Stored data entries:
------------

-- ==== Sys2Proof/Machine/Cmd.lean ====
section
/-! DEFINITION. The commands of the host interface with their payload fields, offset by offset as the command tables of
the chapters give them. -/
namespace Sys2Proof.Machine

/-- One host command: its payload fields in the order of its table (R402 and the chapters' command tables). -/
inductive Cmd where
  /-- TAKE (R47). -/
  | take (rec expected : Nat)
  /-- SALVO (R57). -/
  | salvo (count rsvd off expected : Nat)
  /-- ROUTE_QUERY (R60). -/
  | routeQuery (epoch first count off : Nat)
  /-- PROTECT (R46). -/
  | protect (first count rel : Nat)
  /-- FORCE_RELEASE (R46). -/
  | forceRelease (first count : Nat)
  /-- BANK_LOAD (R61). -/
  | bankLoad (plane act count off : Nat)
  /-- BANK_SWAP (R62). -/
  | bankSwap (plane : Nat)
  /-- SRC_MODE (R42). -/
  | srcMode (src mode flags lossHold : Nat)
  /-- SRC_WARM (R44). -/
  | srcWarm (src on : Nat)
  /-- SRC_GROUP (R92). -/
  | srcGroup (size m0 m1 m2 m3 : Nat)
  /-- SRC_STATUS (R104). -/
  | srcStatus (src : Nat)
  /-- SRC_WINDOW (R78). -/
  | srcWindow (src w qcount : Nat)
  /-- DEST_BIND (R45). -/
  | destBind (first count plane : Nat)
  /-- DEST_AUDIO (R49). -/
  | destAudio (first count mode : Nat)
  /-- GEN_CFG (R35). -/
  | genCfg (gen plane pattern audio y cb cr : Nat)
  /-- SVC_SEND (R433). -/
  | svcSend (lane cls len off roff rmax timeout : Nat)
  /-- PLANE_CFG (R19). -/
  | planeCfg (plane raster scan rate phLines phSamples : Nat)
  /-- PLANE_SWITCH (R15). -/
  | planeSwitch (plane line cutoff : Nat)
  /-- PLANE_STATUS (R431). -/
  | planeStatus (plane : Nat)
  /-- SESSION_OPEN (R430). -/
  | sessionOpen (name lease sub irqCount irqDelay : Nat)
  /-- SESSION_CLOSE (R418). -/
  | sessionClose (target : Nat)
  /-- SESSION_ATTACH (R421). -/
  | sessionAttach (key : Nat)
  /-- SUBSCRIBE (R426). -/
  | subscribe (sub irqCount irqDelay : Nat)
  /-- PENDING_QUERY (R430). -/
  | pendingQuery (all max off : Nat)
  /-- IDENTITY (R430). -/
  | identity
  /-- EXPERT_GRANT (R419). -/
  | expertGrant (req lease : Nat)
  /-- SESSION_BUDGET (R414). -/
  | sessionBudget (target cmds hare cpus : Nat)
  /-- FLT_LIST (R531). -/
  | fltList (cls off : Nat)
  /-- FLT_CLEAR (R522). -/
  | fltClear (src kind : Nat)
  /-- FLT_CFG (R521). -/
  | fltCfg (escn esct fnclass budget : Nat)
  /-- SNP_TRIGGER (R527). -/
  | snpTrigger
  /-- SNP_CFG (R527). -/
  | snpCfg (enables sclass src kind div msec mns period : Nat)
  /-- SNP_LIST (R531). -/
  | snpList (off : Nat)
  /-- SNP_READ (R532). -/
  | snpRead (slot ioff len off : Nat)
  /-- SNP_HOLD (R529). -/
  | snpHold (slot hold : Nat)
  /-- FLT_INJECT (R532). -/
  | fltInject (msg : Nat)
  /-- LANE_STATUS (R165). -/
  | laneStatus (lane : Nat)
  /-- EYE_SCAN (R161). -/
  | eyeScan (lane eye k sp sv thr off : Nat)
  /-- LANE_LOOP (R158). -/
  | laneLoop (lane mode flags : Nat)
  /-- LANE_PRBS (R160). -/
  | lanePrbs (lane pattern on rate : Nat)
  /-- LANE_EQ_SET (R166). -/
  | laneEqSet (lane set flags vals : Nat)
  /-- ETH_PORT_SPLIT (R171). -/
  | ethPortSplit (port mode : Nat)
  /-- ETH_MAC_CFG (R174). -/
  | ethMacCfg (mac addr maxFrame : Nat)
  /-- ETH_STATUS (R184). -/
  | ethStatus (mac : Nat)
  /-- WAKE_PATTERN (R181). -/
  | wakePattern (matcher on mac check mask : Nat)
  /-- FLOW_DEFINE (R188). -/
  | flowDefine (ctx op off : Nat)
  /-- FLOW_PORT (R207). -/
  | flowPort (ctx port flags : Nat)
  /-- FLOW_STATUS (R218). -/
  | flowStatus (ctx : Nat)
  /-- FLOW_IF (R192). -/
  | flowIf (mac off : Nat)
  /-- FLOW_CAPACITY (R218). -/
  | flowCapacity (mac : Nat)
  /-- FLOW_OFFSET (R197). -/
  | flowOffset (ctx auto offset : Nat)
  /-- CMP_BIND (R222). -/
  | cmpBind (m plane dither audwin back : Nat)
  /-- CMP_LAYOUT (R227). -/
  | cmpLayout (m count off : Nat)
  /-- CMP_GUARD (R235). -/
  | cmpGuard (m count off : Nat)
  /-- CMP_FREEZE (R240). -/
  | cmpFreeze (m win op : Nat)
  /-- CMP_STATUS (R245). -/
  | cmpStatus (m off : Nat)
  /-- CMP_COEF (R232). -/
  | cmpCoef (m set off : Nat)
  /-- AUD_MIX (R280). -/
  | audMix (count ramp anchor off : Nat)
  /-- AUD_GROUP (R254). -/
  | audGroup (src mode : Nat)
  /-- AUD_OFFSET (R266). -/
  | audOffset (dest us : Nat)
  /-- AUD_HISTORY (R269). -/
  | audHistory (first count len : Nat)
  /-- AUD_METER (R273). -/
  | audMeter (first count op off : Nat)
  /-- AUD_STATUS (R282). -/
  | audStatus (kind index : Nat)
  /-- AUD_BANK_LOAD (R275). -/
  | audBankLoad (cluster act count off : Nat)
  /-- AUD_BANK_SWAP (R278). -/
  | audBankSwap (mask : Nat)
  /-- AUD_RATE (R281). -/
  | audRate (rate : Nat)
  /-- APT_CFG (R300). -/
  | aptCfg (port format nslots w m flags nout inLat outLat : Nat)
  /-- APT_RING (R299). -/
  | aptRing (port n : Nat)
  /-- APT_STATUS (R303). -/
  | aptStatus (port : Nat)
  /-- TMG_REF_CFG (R342). -/
  | tmgRefCfg (cand kind prio flags num den wtr soft hard slope lossn : Nat) (delay : Int)
  /-- TMG_LREF_BIND (R311). -/
  | tmgLrefBind (lref lane refid : Nat)
  /-- TMG_SEL_CFG (R318). -/
  | tmgSelCfg (mode forced flags holdql freeql : Nat)
  /-- TMG_APLL_CFG (R333). -/
  | tmgApllCfg (apll mint mnum mden : Nat)
  /-- TMG_CLKOUT_CFG (R335). -/
  | tmgClkoutCfg (out src apll level d plane flags width : Nat) (outdly : Int)
  /-- TMG_WCLK_CFG (R339). -/
  | tmgWclkCfg (out op apll level : Nat) (outdly : Int)
  /-- TMG_STATUS (R343). -/
  | tmgStatus (cand : Nat)
  /-- TMG_CLASS_MAP (R312). -/
  | tmgClassMap (off : Nat)
  /-- TMG_LOOP_CFG (R323). -/
  | tmgLoopCfg (track acq tt w n alslew guard hwin learn : Nat)
  /-- DT_STEP (R352). -/
  | dtStep (sec ns : Int) (flags : Nat)
  /-- DT_CFG (R350). -/
  | dtCfg (mode steplim : Nat)
  /-- DT_STATUS (R366). -/
  | dtStatus
  /-- PTP_CFG (R362). -/
  | ptpCfg (domain prio1 prio2 timesrc utc flags ident classOut : Nat)
  /-- PTP_PORT_CFG (R361). -/
  | ptpPortCfg (port mac flags : Nat) (logSync logAnn : Int) (annTimeout : Nat) (logDelay rxdly txdly asym : Int)
  /-- DT_PIN_CFG (R360). -/
  | dtPinCfg (mode : Nat)
  /-- PTP_SERVO_CFG (R364). -/
  | ptpServoCfg (sbw stepThr slew : Nat)
  /-- MEM_STATUS (R389). -/
  | memStatus (pc : Nat)
  /-- MEM_REARM (R382). -/
  | memRearm (pc : Nat)
  /-- MEM_PORT_CFG (R376). -/
  | memPortCfg (port budget : Nat)
  /-- MEM_FREEZE (R383). -/
  | memFreeze (pc op off : Nat)
  /-- MEM_CAL_SAVE (R385). -/
  | memCalSave (mask : Nat)
  /-- PAIR_STATUS (R482). -/
  | pairStatus (which off : Nat)
  /-- PAIR_CHANGEOVER (R480). -/
  | pairChangeover (plane warmMax : Nat)
  /-- PAIR_CFG (R484). -/
  | pairCfg (demote flags plane drill warmMax : Nat)
  /-- PAIR_DRILL (R483). -/
  | pairDrill
  /-- PAIR_FORCE (R485). -/
  | pairForce (op : Nat)
  /-- PWR_STATUS (R510). -/
  | pwrStatus
  /-- PWR_DEN (R498). -/
  | pwrDen
  /-- PWR_WAKE_PARTNER (R510). -/
  | pwrWakePartner
  /-- PWR_CFG (R509). -/
  | pwrCfg (hold flags : Nat)
  /-- UPD_STATUS (R552). -/
  | updStatus
  /-- UPD_ACTIVATE (R544). -/
  | updActivate (slot : Nat)
  /-- UPD_CONFIRM (R544). -/
  | updConfirm
  /-- UPD_RESTART (R548). -/
  | updRestart
  /-- UPD_SVC_CFG (R552). -/
  | updSvcCfg (on : Nat)
  /-- UPD_FUSE (R545). -/
  | updFuse
  /-- CAL_READ (R569). -/
  | calRead (sect off : Nat)
  /-- CAL_WRITE (R562). -/
  | calWrite (sect off : Nat)
  deriving DecidableEq, Repr

end Sys2Proof.Machine
end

------------

Work order:
In your reply, restate exactly the lines from the start of the records above through the line holding "bankSwap (plane : Nat)", including both, and nothing else.

Result of this task:
-- ==== Sys2Proof/Machine/Cmd.lean ====
section
/-! DEFINITION. The commands of the host interface with their payload fields, offset by offset as the command tables of
the chapters give them. -/
namespace Sys2Proof.Machine

/-- One host command: its payload fields in the order of its table (R402 and the chapters' command tables). -/
inductive Cmd where
  /-- TAKE (R47). -/
  | take (rec expected : Nat)
  /-- SALVO (R57). -/
  | salvo (count rsvd off expected : Nat)
  /-- ROUTE_QUERY (R60). -/
  | routeQuery (epoch first count off : Nat)
  /-- PROTECT (R46). -/
  | protect (first count rel : Nat)
  /-- FORCE_RELEASE (R46). -/
  | forceRelease (first count : Nat)
  /-- BANK_LOAD (R61). -/
  | bankLoad (plane act count off : Nat)
  /-- BANK_SWAP (R62). -/
  | bankSwap (plane : Nat)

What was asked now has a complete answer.